John Damascene was also ordained a priest sometime during this period. Priest and officer of the royal court. Our Catholic history is replete with men who held both church and state offices – some assumed the other, if a bishop, then also a lord of some sort; Henry VIII turned that formula around and imitated Caesar, if King then ruler of the Church [aka god?]; if loyal lord, then appointed bishop. Paul VI decreed that our priests not do both. Our Jesuits pushed the envelope, especially in South America’s liberation theology. I knew Bob Drinan, the Jesuit priest who became a congressman from chestnut hill in Boston; the Pope had to nudge him hard to get him out of office; obedience did finally assert itself.

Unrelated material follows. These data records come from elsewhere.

/-! ### Twin (11 R362, R364) -/

/-- firmware records the twin's registers in the configuration bank (Table 11-8) -/
def noteTwin (s : State) : State := if s.rst.fwReady then saveTwin s else s
def setTw (s : State) (t : Twin) : State := { s with tw := t }
/-- `TWIN_CFG` -/
def writeTwinCfg (s : State) (v : Word) : State :=
  let t := s.tw
  let timeOk := decide (5 ≤ bitsAt v 0 14) && decide (bitsAt v 0 14 ≤ 10000)
  let modeOk := bitsAt v 14 2 != 3
  let keyOk := t.state == 0 || bitsAt v 20 12 == t.key.toNat
  let s := setTw s { t with timeout := if timeOk then v.extractLsb' 0 14 else t.timeout, fenceMode := if modeOk then v.extractLsb' 14 2 else t.fenceMode
                            autoFence := v.getLsbD 16, key := if keyOk then v.extractLsb' 20 12 else t.key }
  noteTwin (rejectIf (!timeOk || !modeOk || !keyOk) s 12)
/-- `TWIN_SPLIT` -/
def writeSplit (s : State) (v : Word) : State :=
  let x := bitsAt v 0 20
  if x < 2 || (s.tw.state != 0 && x != s.tw.split.toNat) then reject s 12 else noteTwin (setTw s { s.tw with split := v.extractLsb' 0 20 })
/-- `TWIN_SHADOW` -/
def writeShadow (s : State) (v : Word) : State :=
  let t := s.tw
  let out := t.state == 0
  let sOk := decide (bitsAt v 0 9 ≤ 479) && (out || bitsAt v 0 9 == t.storeBase.toNat)
  let cOk := decide (bitsAt v 16 7 ≤ 119) && (out || bitsAt v 16 7 == t.ctmBase.toNat)
  let s := setTw s { t with storeBase := if sOk then v.extractLsb' 0 9 else t.storeBase, ctmBase := if cOk then v.extractLsb' 16 7 else t.ctmBase }
  noteTwin (rejectIf (!sOk || !cOk) s 12)
/-- a pronoun of the range taken over -/
def inTaken (s : State) (n : Nat) : Bool := isLow s n == s.tw.id
/-- HANDBACK in PAIRED (R362) -/
def handback (s : State) : State :=
  if s.tw.state != 3 || !s.tw.tookOver || boundIn s s.tw.id || s.fs.window.any (fun c => inTaken s c.prn) then reject s 12
  else if s.tw.handing then s
  else copyLines { s with tw := { s.tw with handing := true } } (regionLines s true)
def writeTwin (s : State) (o : Nat) (v : Word) : State :=
  if 0x20 ≤ o ∧ o < 0x40 then
    let k := (o - 0x20) / 4
    noteTwin (setTw s { s.tw with qmap := (List.range 4).foldl (fun q j => tset 0 (4 * k + j) (v.extractLsb' (8 * j) 8 &&& 0x9F) q) s.tw.qmap })
  else match o with
    | 0 => writeTwinCfg s v
    | 4 => writeSplit s v
    | 8 => writeShadow s v
    | 0x10 => if v.getLsbD 0 then handback s else s
    | _ => s

/-! ### Power (12 Table 12-8, 16 R467) -/

/-- the hold-up fields' board values are recorded (15 Table 15-5) -/
def noteBoard (s : State) : State :=
  let s := evalHoldup s
  if s.rst.fwReady then
    { s with nv := { s.nv with board := bankPut s.nv.board { cfg0 := s.hu.cfg0, cfg1 := s.hu.cfg1, cfg2 := s.hu.cfg2, need := s.hu.need } } }
  else s
/-- a unit that `PWR_SLEEP_CFG` may name (Table 12-8) -/
def imageUnitOk (s : State) (u : Nat) : Bool :=
  let a := u * mib64
  let shadow := s.tw.state != 0 || s.tw.storeBase != 0 || s.tw.ctmBase != 0
  decide (u ≤ 479) && rangeClear s a mib64
    && !(shadow && (overlaps a mib64 (storeStart s) storeBytes || overlaps a mib64 (shadowStart s) (s.tw.peerCtm.toNat * unit256)))
/-- `PWR_SLEEP_CFG` -/
def writeSleepCfg (s : State) (v : Word) : State :=
  if !s.sched.configured then reject s 13
  else
    let u := bitsAt v 0 9
    let ok := !s.pwr.imageSet && imageUnitOk s u
    let wOk := bitsAt v 16 8 != 0
    let s := { s with pwr := { s.pwr with imageBase := if ok then v.extractLsb' 0 9 else s.pwr.imageBase, imageSet := s.pwr.imageSet || ok
                                          d3wait := if wOk then v.extractLsb' 16 8 else s.pwr.d3wait } }
    rejectIf (!ok || !wOk) s 13
/-- `HU_CFG0` -/
def writeHu0 (s : State) (v : Word) : State :=
  let ok := decide (bitsAt v 0 12 + 16 ≤ bitsAt v 16 12)
  let new : Word := if ok then v &&& 0xFFFF0FFF else (v &&& 0xF0000000) ||| (s.hu.cfg0 &&& 0x0FFFFFFF)
  noteBoard (rejectIf (!ok) (setHu s { s.hu with cfg0 := new }) 13)
/-- `HU_CFG1`, field by field (R6); VCAP_MIN is judged beside the VCAP_TARGET that this write leaves -/
def writeHu1 (s : State) (v : Word) : State :=
  let old := s.hu.cfg1
  let tOk := decide (1067 ≤ bitsAt v 0 12) && decide (bitsAt v 0 12 ≤ 3040)
  let new : Word := if tOk then setField old 0 12 (bitsAt v 0 12) else old
  let mOk := decide (bitsAt v 16 12 < bitsAt new 0 12)
  let new : Word := if mOk then setField new 16 12 (bitsAt v 16 12) else new
  let iOk := bitsAt v 28 4 != 0
  let new : Word := if iOk then setField new 28 4 (bitsAt v 28 4) else new
  noteBoard (rejectIf (!tOk || !mOk || !iOk) (setHu s { s.hu with cfg1 := new }) 13)
def writePwr (s : State) (o : Nat) (v : Word) : State :=
  match o with
  | 0 => { s with pwr := { s.pwr with aborted := clears s.pwr.aborted v 3 } }
  | 4 => writeSleepCfg s v
  | 8 => { s with pwr := { s.pwr with cause := w1c s.pwr.cause v } }
  | 0xC => { s with pwr := { s.pwr with wakeTimer := v } }
  | 0x20 => writeHu0 s v
  | 0x24 => writeHu1 s v
  | 0x28 => noteBoard (setHu s { s.hu with cfg2 := v })
  | 0x38 => noteBoard (setHu s { s.hu with need := v.extractLsb' 16 16 })
  | 0x3C => huRequest s (bitsAt v 0 4)
  | 0x80 => gpioDirWrite s (v.extractLsb' 0 16)
  | 0x84 => gpioOutWrite s (v.extractLsb' 0 16)
  | 0x8C => { s with pwr := { s.pwr with gpioPull := v } }
  | _ => s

John Damascene retired to the monastery of St. Sabas to finally devote himself to a life of prayer. And, more lastingly for us, devoted himself to religious poetry [even though it took a vision for his abbot to release him to fulfill his talents. Maybe those restraining you will have a vision to release you to fulfill your talents, to maximize your resources.]

We have honored John of Damascus with the title of Doctor of Christian Art, especially for his eloquent defense of iconoclasty.